In a bowl with the shredded radish, add 1/5 Tbsp of salt and 1 Tbsp of water. Gently mix and let it marinate for 10 minutes. Adding a little water helps the radish soften faster and absorb the seasoning better.

Step 3

Rinse the laver (palae) thoroughly under running water 3-4 times using a colander. Gently separate the leaves as you rinse to remove any grit or impurities.

Step 4

After rinsing, squeeze out as much water as possible from the laver with your hands. Squeezing firmly prevents the salad from becoming watery later. Cut the laver into bite-sized pieces, usually about 3-4 cm long.

Step 5

To check if the radish is properly marinated, gently lift a strand.

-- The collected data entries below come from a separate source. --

-- ==== Sys2Proof/Machine/Nbu.lean ====
section
/-!
DEFINITION. Near-bank units (09): the NBU_SEQ task, its micro-ops, refresh and parity, and the patrol scrub of a stack.
-/

namespace Sys2Proof.Machine

/-- A step word (R243). -/
structure NStep where
  op : Nat
  dst : Nat
  sa : Nat
  sb : Nat
  sc : Nat
  resv : Nat
  imm : W32
deriving DecidableEq, Repr

def nstepOf (b : List Byte) : NStep :=
  let w := ofLe b
  { op := bits w 0 8, dst := bits w 8 4, sa := bits w 12 4, sb := bits w 16 4, sc := bits w 20 4, resv := bits w 24 8
    imm := BitVec.ofNat 32 (bits w 32 32) }

/-- The sources that an op uses (R244). -/
def nsources (x : NStep) : List Nat :=
  if x.op = 0x04 then [x.sa, x.sb, x.sc] else if x.op ∈ [0x01, 0x02, 0x03, 0x05, 0x06] then [x.sa, x.sb] else [x.sa]

/-- A program: its header and its steps (R242). -/
structure NProg where
  head : NbuHead
  steps : List NStep
deriving DecidableEq, Repr

def nprogOf (b : List Byte) : NProg :=
  let h := nbuHeadOf b
  { head := h, steps := (List.range h.steps).map fun i => nstepOf (sub b (16 + 8 * i) 8) }

/-- The program block of a task. -/
def nbuProg (s : State) (g : Graph) (k : Task) : Option NProg × Nat :=
  match paramBlock s g k 16 with
  | .err e => (none, e)
  | .ok h => match paramBlock s g k (16 + 8 * (nbuHeadOf h).steps) with
    | .err e => (none, e)
    | .ok b => (some (nprogOf b), 0)

def NProg.isSum (p : NProg) : Bool := p.steps.any fun x => x.op == 0x0B
/-- Bank operands that some step loads, and that some step stores to. -/
def NProg.loads (p : NProg) : List Nat :=
  (List.range 4).filter fun i => p.steps.any fun x => (4 + i) ∈ nsources x
def NProg.stores (p : NProg) : List Nat :=
  (List.range 4).filter fun i => p.steps.any fun x => x.op != 0x0B && x.dst == 4 + i
/-- Whether an operand is of class 1 or 2 (R241). -/
def classed (op : OpRef) : Bool := match op with
  | .obj _ _ => true
  | .scratch _ _ => true
  | _ => false
/-- Bank operands of a task, lowest first: those that a step uses, and those given though no step uses them (R241, R247). OPERAND3
of a BALE_SUM is none (R246). -/
def NProg.banks (p : NProg) (k : Task) : List Nat := (List.range 4).filter fun i =>
  i ∈ p.loads || i ∈ p.stores || (classed (opd k i) && !(p.isSum && i == 3))
/-- Element size, bytes of an operand, bales (R247). -/
def NProg.size (p : NProg) : Nat := fmtBytes p.head.fmt
def NProg.bytes (p : NProg) : Nat := p.head.elems * p.size
def NProg.bales (p : NProg) : Nat := ceilDiv p.bytes bale

/-- The homes of the bales of a bank operand, and its bytes from there on: class 1 or 2, on a bale boundary (R241). -/
def bankHomes (s : State) (g : Graph) (op : OpRef) : Option (List Home × Nat) :=
  match op with
  | .obj n o => if o % bale ≠ 0 then none else (objOf s g.pen n).bind fun x => match x.kind with
      | .region _ _ => none
      | _ => some (x.homes.drop (o / bale), x.bytes - o)
  | .scratch n o => if o % bale ≠ 0 then none else (tget? g.scratch n).map fun x => (x.homes.drop (o / bale), x.bytes - o)
  | _ => none

/-- A step that R243, R244 and R254 allow. -/
def nstepOk (p : NProg) (i : Nat) (x : NStep) : Bool :=
  decide (1 ≤ x.op ∧ x.op ≤ 0x0B ∧ (x.dst ≤ 7 ∨ x.op = 0x0B) ∧ x.resv = 0) && (nsources x).all (fun c => decide (c ≤ 9)) &&
  decide (((nsources x).filter fun c => decide (4 ≤ c ∧ c ≤ 7)).length ≤ 1) && (!(8 ∈ nsources x) || p.head.blen != 0) &&
  (x.op != 0x0B || i + 1 == p.head.steps)

/-- A program that R242 to R246 and R254 allow, over operands that hold it. -/
def nprogOk (s : State) (g : Graph) (k : Task) (p : NProg) : Bool :=
  decide (p.head.version = 1 ∧ (p.head.fmt = 0x0A ∨ p.head.fmt = 0x0B) ∧ 1 ≤ p.head.steps ∧ p.head.steps ≤ 16 ∧ p.head.blen ≤ 512 ∧
    1 ≤ p.head.elems ∧ p.head.elems ≤ 2 ^ 37 ∧ p.head.resv = 0) &&
  ((List.range p.steps.length).zip p.steps).all (fun x => nstepOk p x.1 x.2) &&
  (p.banks k).all (fun i => match bankHomes s g (opd k i) with
    | some (_, n) => decide (p.bytes ≤ n)
    | none => false) &&
  !(p.isSum && (p.loads ++ p.stores).any (· == 3)) && !(p.isSum && opd k 3 == .none)

/-- The output ranges of a program: its store targets and the array of bale sums. -/
def nbuOuts (k : Task) (p : NProg) : List (OpRef × Nat) :=
  (p.stores.map fun i => (opd k i, p.bytes)) ++ (if p.isSum then [(opd k 3, 4 * p.bales)] else [])

/-- The input ranges of a program: what it loads, the broadcast operand, the program block. -/
def nbuIns (k : Task) (p : NProg) : List (OpRef × Nat) :=
  (p.loads.map fun i => (opd k i, p.bytes)) ++ [(opd k 4, 4 * p.head.blen), (opRefOf k.param.toNat, 16 + 8 * p.head.steps)]

/-- Restartable after writing (R253): no output lies in a range that a step loads, nor in the program or the broadcast (R254). -/
def nbuRestart (k : Task) (p : NProg) : Bool :=
  !((nbuOuts k p).any fun o => (nbuIns k p).any fun i => overlap o.1 o.2 i.1 i.2)

/-! Co-placement (R247). -/

/-- A stack with all its near-bank units in service. -/
def stackFull (s : State) (n : Nat) : Bool := stackUsable s n && (stackOf s n).nbuBad.isEmpty

/-- The home of bale j of a bank operand. -/
def bankHome (s : State) (g : Graph) (op : OpRef) (j : Nat) : Home := match bankHomes s g op with
  | some (l, _) => nth l j .none
  | none => .none

/-- S_j: of the lowest bank operand whose bale j lies in a full stack; else the full stack of the running quad with the most
free slots; none while no stack serves. -/
def chooseStack (s : State) (g : Graph) (k : Task) (p : NProg) (j : Nat) : Option Nat :=
  let homed := (p.banks k).filterMap fun i => match bankHome s g (opd k i) j with
    | .stack n _ => if stackFull s n then some n else none
    | _ => none
  match homed.head? with
  | some n => some n
  | none => mostFree (freeHomes s) ((stacksOf s k.quad).filter (stackFull s))

/-- A bank operand's bale given a home. -/
def setBankHome (s : State) (g : Graph) (op : OpRef) (j : Nat) (h : Home) : State :=
  match op with
  | .obj n o => updObj s g.pen n fun x => { x with homes := setAt x.homes (o / bale + j) h }
  | .scratch n o => modGraph s g.acc fun g => { g with scratch := tupd g.scratch n fun x => { x with homes := setAt x.homes (o / bale + j) h } }
  | _ => s

/-- The lines of a range that have a directory entry are invalidated through the directory (R252). -/
def clrLines (s : State) (a n : Nat) : State :=
  let ls := (s.coh.slices.flatMap fun x => tkeys x.2.entries).filter fun l => decide (a < l + line ∧ l < a + n)
  ls.foldl (fun s l => send s { kind := .clr, src := droverAgent, dst := homeId, line := l }) s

If it bends and feels pliable, it’s ready (after about 10 minutes).

Step 6

Once the radish is well-marinated, lightly rinse it under running water to remove excess salt. Then, squeeze out the water thoroughly with your hands again. This step preserves the radish’s crispness while reducing its saltiness.

Step 7

Now, let’s make the delicious seasoning! In a bowl, combine 1/2 Tbsp minced garlic, 1.5 Tbsp vinegar, 1.5 Tbsp Korean soup soy sauce, 0.8 Tbsp fish sauce, 0.8 Tbsp sugar, and 0.8 Tbsp red pepper flakes. Mix everything well. The fish sauce adds a savory depth without a fishy taste.

Step 8

Add the squeezed laver and radish to the prepared seasoning mixture. Toss gently to ensure the seasoning coats all the ingredients evenly.

Step 9

Gently mix the ingredients with your hands, like massaging them, so the seasoning is well absorbed by the laver and radish. Be careful not to mix too vigorously, as this can break down the laver. The key is to mix gently to combine the fresh sea aroma with the sweet and tangy flavors.

Step 10

Finally, sprinkle about 0.8 Tbsp of whole sesame seeds over the salad for added nutty flavor and texture. You can also lightly crush the sesame seeds before adding them.

Step 11

Your super easy and flavorful Palae Muchim, filled with the fresh scent of the sea, is now complete! It’s a perfect side dish for any meal, or try mixing it with a bowl of warm rice for a delightful variation.